Overcast this late-afternoon Thursday here in California’s Central Valley — maybe a warm preview of our fog days coming in a couple of months.
Although not uncomfortable, still carries a depressing, sad ambiance, which does seem to fit into the scope of things nowadays.
Scrolling through my normal afternoon news cycle earlier with the UK’s Liz Truss chaos (can you believe, Boris might come back?) well positioned on the front headline burner, I spied stories on the political deep divide across America between MAGA/Right and decent folks. A major point is rural vs urban and the open country’s wretched outlook on life.
Educated (Democrat) vs uneducated (Republican) — first, a good view of affluence vs poor at New York Magazine from yesterday:
A more educated Democratic coalition is, naturally, a more affluent one. In every presidential election from 1948 to 2012, white voters in the top 5 percent of America’s income distribution were more Republican than those in the bottom 95 percent. Now, the opposite is true: Among America’s white majority, the rich voted to the left of the middle class and the poor in 2016 and 2020, while the poor voted to the right of the middle class and the rich.
Meanwhile, in the American outback a festered outlook:
What's depressing about this is that in reality rural America is heavily subsidized by urban America 1/https://t.co/SNKAKJu7KX
— Paul Krugman (@paulkrugman) October 20, 2022
There’s a swelling underbelly out in the rural areas and despite the low population, the shit has hit the fan and could upset the apple cart for the majority of people. Kal Munis, an assistant professor of political science at Utah Valley University, and Nicholas Jacobs, an assistant professor of government at Colby College, take a hard, educated look at rural voters vs urban in an analysis this morning at The Washington Post — some snips:
As the midterms approach, political observers are once again talking about the widening divide between urban and rural voters. Over the past 25 years, rural areas have increasingly voted Republican while cities have increasingly voted Democratic — a dividing line that has replaced the North/South divide as the nation’s biggest source of political friction. That divide will influence which party takes control of Congress in January.

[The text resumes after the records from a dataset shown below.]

/-- The link word has a reserved kind or bit, or more than 8 data flits (11 R379). -/
def badLinkWord (f : Flit) : Bool := kindOf f > 5 || dflitsOf f > 8 || ffld f 0 15 11 != 0

/-- The class of a received slot; `none` is a bad slot (11 R369). -/
def slotClass (quick : Bool) (w : Slot) : Option Nat :=
  if w.spoiled || (w.words.any fun c => (rxWord quick c).isNone) then none else classOf w.flit w.check

/-- The 10-bit symbols of slots that follow one another: a slot is the 64 bytes of its flit and its check word, each in
rising order, the low bit of a byte first (11 R367; log entry 139). -/
def slotSymbols (slots : List (Flit × Word32)) : List Nat :=
  let bytes := slots.flatMap fun e => flitBytes e.1 ++ leBytes 4 e.2.toNat
  (List.range (8 * bytes.length / 10)).map fun i => leNat bytes / 2 ^ (10 * i) % 1024

/-- The codewords that carry slots from the start of a codeword on, filled up with IDLE slots (11 R365). -/
def lineWords (quick : Bool) (slots : List (Flit × Word32)) (idle : Flit × Word32) : List LaneWord :=
  let k := if quick then 128 else 512
  let symbols := slotSymbols (slots ++ List.replicate 10 idle)
  (List.range ((544 * slots.length + 10 * k - 1) / (10 * k))).map fun i => lineWord quick ((symbols.drop (i * k)).take k)

/-- A header flit with its PSEQ set. -/
def withPseq (f : Flit) (pseq : Nat) : Flit :=
  BitVec.ofNat 512 (f.toNat - pseqIn f * 65536 + pseq % 65536 * 65536)

/-- Data flits of a packet's data (11 R371). -/
def dataFlits : Nat → Bytes → List Flit
  | 0, _ => []
  | n + 1, bs => flitOf (bs.take 64) :: dataFlits n (bs.drop 64)

/-! ## Transaction packets (12 R400, R401) -/

/-- The virtual channel of a request or reply; a WRITE that a Monsoon unit originates takes channel 4. -/
def vcOf (op srcUnit : Nat) : Nat :=
  if op ≥ 0x80 then 1
  else if op = 0x20 ∨ op = 0x21 then 5
  else if op = 0x03 then 2
  else if 0x40 ≤ op ∧ op ≤ 0x4F then 3
  else if op = 0x02 ∧ 26 ≤ srcUnit / 256 ∧ srcUnit / 256 ≤ 29 ∧ 0x10 ≤ srcUnit % 256 ∧ srcUnit % 256 ≤ 0x1F then 4
  else 0

/-- Whether an operation carries LENGTH bytes of data. -/
def carriesData (op status : Nat) : Bool := op = 2 || op = 3 || op = 4 || (op = 0x80 && (status = 0 || status = 2 || status = 3))

/-- The data flits that a packet has. -/
def pktFlits (k : Pkt) : Nat := if carriesData k.op.toNat k.status.toNat then cdiv k.length.toNat 64 else 0

/-- The header flit of a transaction packet, PSEQ 0. -/
def pktToFlit (k : Pkt) : Flit :=
  let b : Bytes :=
    leBytes 4 (linkWord 0 (vcOf k.op.toNat k.srcUnit.toNat) (pktFlits k) 0) ++
    [k.op, BitVec.ofNat 8 (k.epoch.toNat + k.retry.toNat * 4 + k.comp.toNat * 16 + k.mv.toNat * 32 +
      k.combined.toNat * 64 + k.locked.toNat * 128)] ++
    leBytes 2 k.dst.toNat ++ leBytes 2 k.src.toNat ++ leBytes 2 k.srcUnit.toNat ++ leBytes 4 k.reqId.toNat ++
    leBytes 4 k.job.toNat ++ leBytes 1 k.part.toNat ++ [k.status] ++ leBytes 2 k.length.toNat ++
    leBytes 8 k.addr.toNat ++ leBytes 8 k.arg0.toNat ++ leBytes 8 k.arg1.toNat ++ leBytes 8 k.origTime.toNat ++
    leBytes 2 (k.group.toNat + k.height.toNat * 4096) ++ zeros 6
  flitOf b

/-- The operations of 12 R401 that are not tree packets. -/
def listedOp (op : Nat) : Bool :=
  (1 ≤ op && op ≤ 4) || (0x10 ≤ op && op ≤ 0x16) || op = 0x20 || op = 0x21 || (0x80 ≤ op && op ≤ 0x82)
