/-- The work of an item has completed at a count. -/
def State.finishItem (s : State) (p pos doneAt : Nat) (late : Option Nat) : State :=
  (s.updItem p pos fun i => { i with complete := true, doneAt := doneAt, late := maxLate i.late late }).completions p

/-- The slots of a step that the package hosts and whose batch has rows: those that must be returned (07 R273). -/
def Step.batchRows (st : Step) (slot : Nat) : Nat := Tab.get 0 st.batchN slot

/-- A return whose rows have all been sent and acknowledged completes its entry (07 R262). -/
def State.endReturn (s : State) (sl slot : Nat) : State :=
  match Tab.get? s.steps sl with
  | none => s
  | some st =>
    match Tab.get? st.returning slot, Tab.get? st.returns slot with
    | some (next, left), some (pos, _) =>
      let die := ((s.partition st.part).ring.items.find? fun i => i.pos = pos).elim 0 fun i => i.die
      let now := s.xNow die
      let due := (s.partition st.part).ring.items.any fun i => i.pos = pos && now ≤ i.deadline
      if next < st.batchRows slot ∨ left ≠ 0 ∨ st.returned.contains slot ∨ !due then s
      else (s.updStep sl fun st => { st with returned := slot :: st.returned }).finishItem st.part pos now none
    | _, _ => s

/-! ## Semaphores (14 R481) -/

/-- The value of a semaphore. -/
def Partition.sem (x : Partition) (i : Nat) : Word32 := Tab.get 0 x.sems i

/-- The queue of a semaphore. -/
def Partition.queue (x : Partition) (i : Nat) : List Waiter := Tab.get [] x.waiters i

/-- The waiter's take has been served: a core's word is satisfied; an entry is complete. -/
def State.serveWaiter (s : State) (p : Nat) : Waiter → State
  | .core c _ _ => s.updCtx p c fun k => { k with semWait := k.semWait.map fun _ => true }
  | .entry pos _ => s.finishItem p pos s.now none

/-- A waiting entry whose deadline has passed is not served (02 R68). -/
def State.waiterDue (s : State) (p : Nat) : Waiter → Bool
  | .core _ _ _ => true
  | .entry pos _ => (s.partition p).ring.items.any fun i => i.pos = pos && s.now ≤ i.deadline

/-- The number that a waiter takes. -/
def Waiter.amount : Waiter → Nat
  | .core _ n _ => n.toNat
  | .entry _ n => n

/-- A waiter whose word raises a fault when it issues: it leaves the queue without taking, and the teardown discards the
queue (03 R128). -/
def Waiter.faulty : Waiter → Bool
  | .core _ _ f => f
  | .entry _ _ => false

/-- The unit serves the queue while the head can be served (14 R481). -/
def State.serveQueue (s : State) (p i : Nat) : Nat → State
  | 0 => s
  | n + 1 =>
    let x := s.partition p
    match x.queue i with
    | [] => s
    | w :: rest =>
      if w.amount ≤ (x.sem i).toNat ∧ w.faulty then
        (s.updPartition p fun x => { x with waiters := Tab.put x.waiters i rest }).serveWaiter p w
      else if w.amount ≤ (x.sem i).toNat ∧ s.waiterDue p w then
        let s := s.updPartition p fun x => { x with
          sems := Tab.put x.sems i (x.sem i - BitVec.ofNat 32 w.amount), waiters := Tab.put x.waiters i rest }
        ((s.serveWaiter p w).wakeStewards p).serveQueue p i n
      else s

/-- Add `a` to a semaphore; `source` stands in the record of SEM_OVERFLOW. -/
def State.semAdd (s : State) (p i : Nat) (a : Nat) (source : Nat) : State :=
  let v := ((s.partition p).sem i).toNat
  if a > 0xFFFFFFFF ∨ v + a > 0xFFFFFFFF then s.raise p (s.recordOpen 0x0807 source 0)
  else
    let s := s.updPartition p fun x => { x with sems := Tab.put x.sems i (BitVec.ofNat 32 (v + a)) }
    (s.wakeStewards p).serveQueue p i (((s.partition p).queue i).length + 1)

/-- A waiter joins a semaphore's queue. -/
def State.semWait (s : State) (p i : Nat) (w : Waiter) : State :=
  let s := s.updPartition p fun x => { x with waiters := Tab.put x.waiters i (x.queue i ++ [w]) }
  s.serveQueue p i (((s.partition p).queue i).length + 1)

/-- A try-take (14 R481): the result and the state. -/
def State.semTry (s : State) (p i n : Nat) : Bool × State :=
  let x := s.partition p
  if (x.queue i).isEmpty ∧ n ≤ (x.sem i).toNat then
    (true, (s.updPartition p fun x => { x with sems := Tab.put x.sems i (x.sem i - BitVec.ofNat 32 n) }).wakeStewards p)
  else (false, s)

end Sys2Proof.Machine
end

But why are rural and urban voters so sharply divided? Some scholars and pundits argue that it comes down to who lives where: that the disproportionately White, older, more religious, less affluent and less highly educated voters who live in rural areas are more likely to hold socially conservative views generally championed by Republicans. Meanwhile, urban areas are filled with younger, more racially diverse, more highly educated and more affluent people who hold the more socially liberal views generally championed by Democrats.
While all that matters, our new research shows that place itself also matters. Unlike Republican voters in suburbs and the cities, rural voters care about what we might call “geographic inequity” — the idea that rural areas receive less than their fair share from the government, are ignored by politicians, and are mocked and derided in popular culture. Without these beliefs, the urban-rural political divide would not be as vast as it is today.
…
In other words, rural resentment was among the most powerful factors in pushing respondents to vote for Republicans.
…
Meanwhile, experts agree that the urban-rural divide is harming the health of U.S. democracy. For example, when Republicans win the presidency, they often do so without a popular majority. Many states create districts that group rural voters with one another and urban voters with one another, making races less competitive or even shoo-ins for one party or the other. Safe districts often mean less accountability and more extreme candidates. Alternatively, Republicans in states such as Utah have split the urban vote, combining neighborhoods in places like Salt Lake City with vast, sparsely populated rural areas adjacent to the city, to ensure Democrats can’t win any districts.
Although the piece concludes the problem of rural resentment needs ‘…addressing it is key to a more democratically healthy future,’ it offers no recommendations. Mainly because there aren’t any, especially if those resentments reformed from lies and bullshit — as the authors note: ‘But voters form judgments based on what they believe to be true. And most rural voters resent what they perceive to be real geographic inequity. Perceptions, not facts, drive political behavior‘
The only real way to address that shitty resentment from MAGA hatters is to vote Democrat, and tsunami-like.
Ha, ha, people who resent empathy and kindness:
In the country or not, once again here we are…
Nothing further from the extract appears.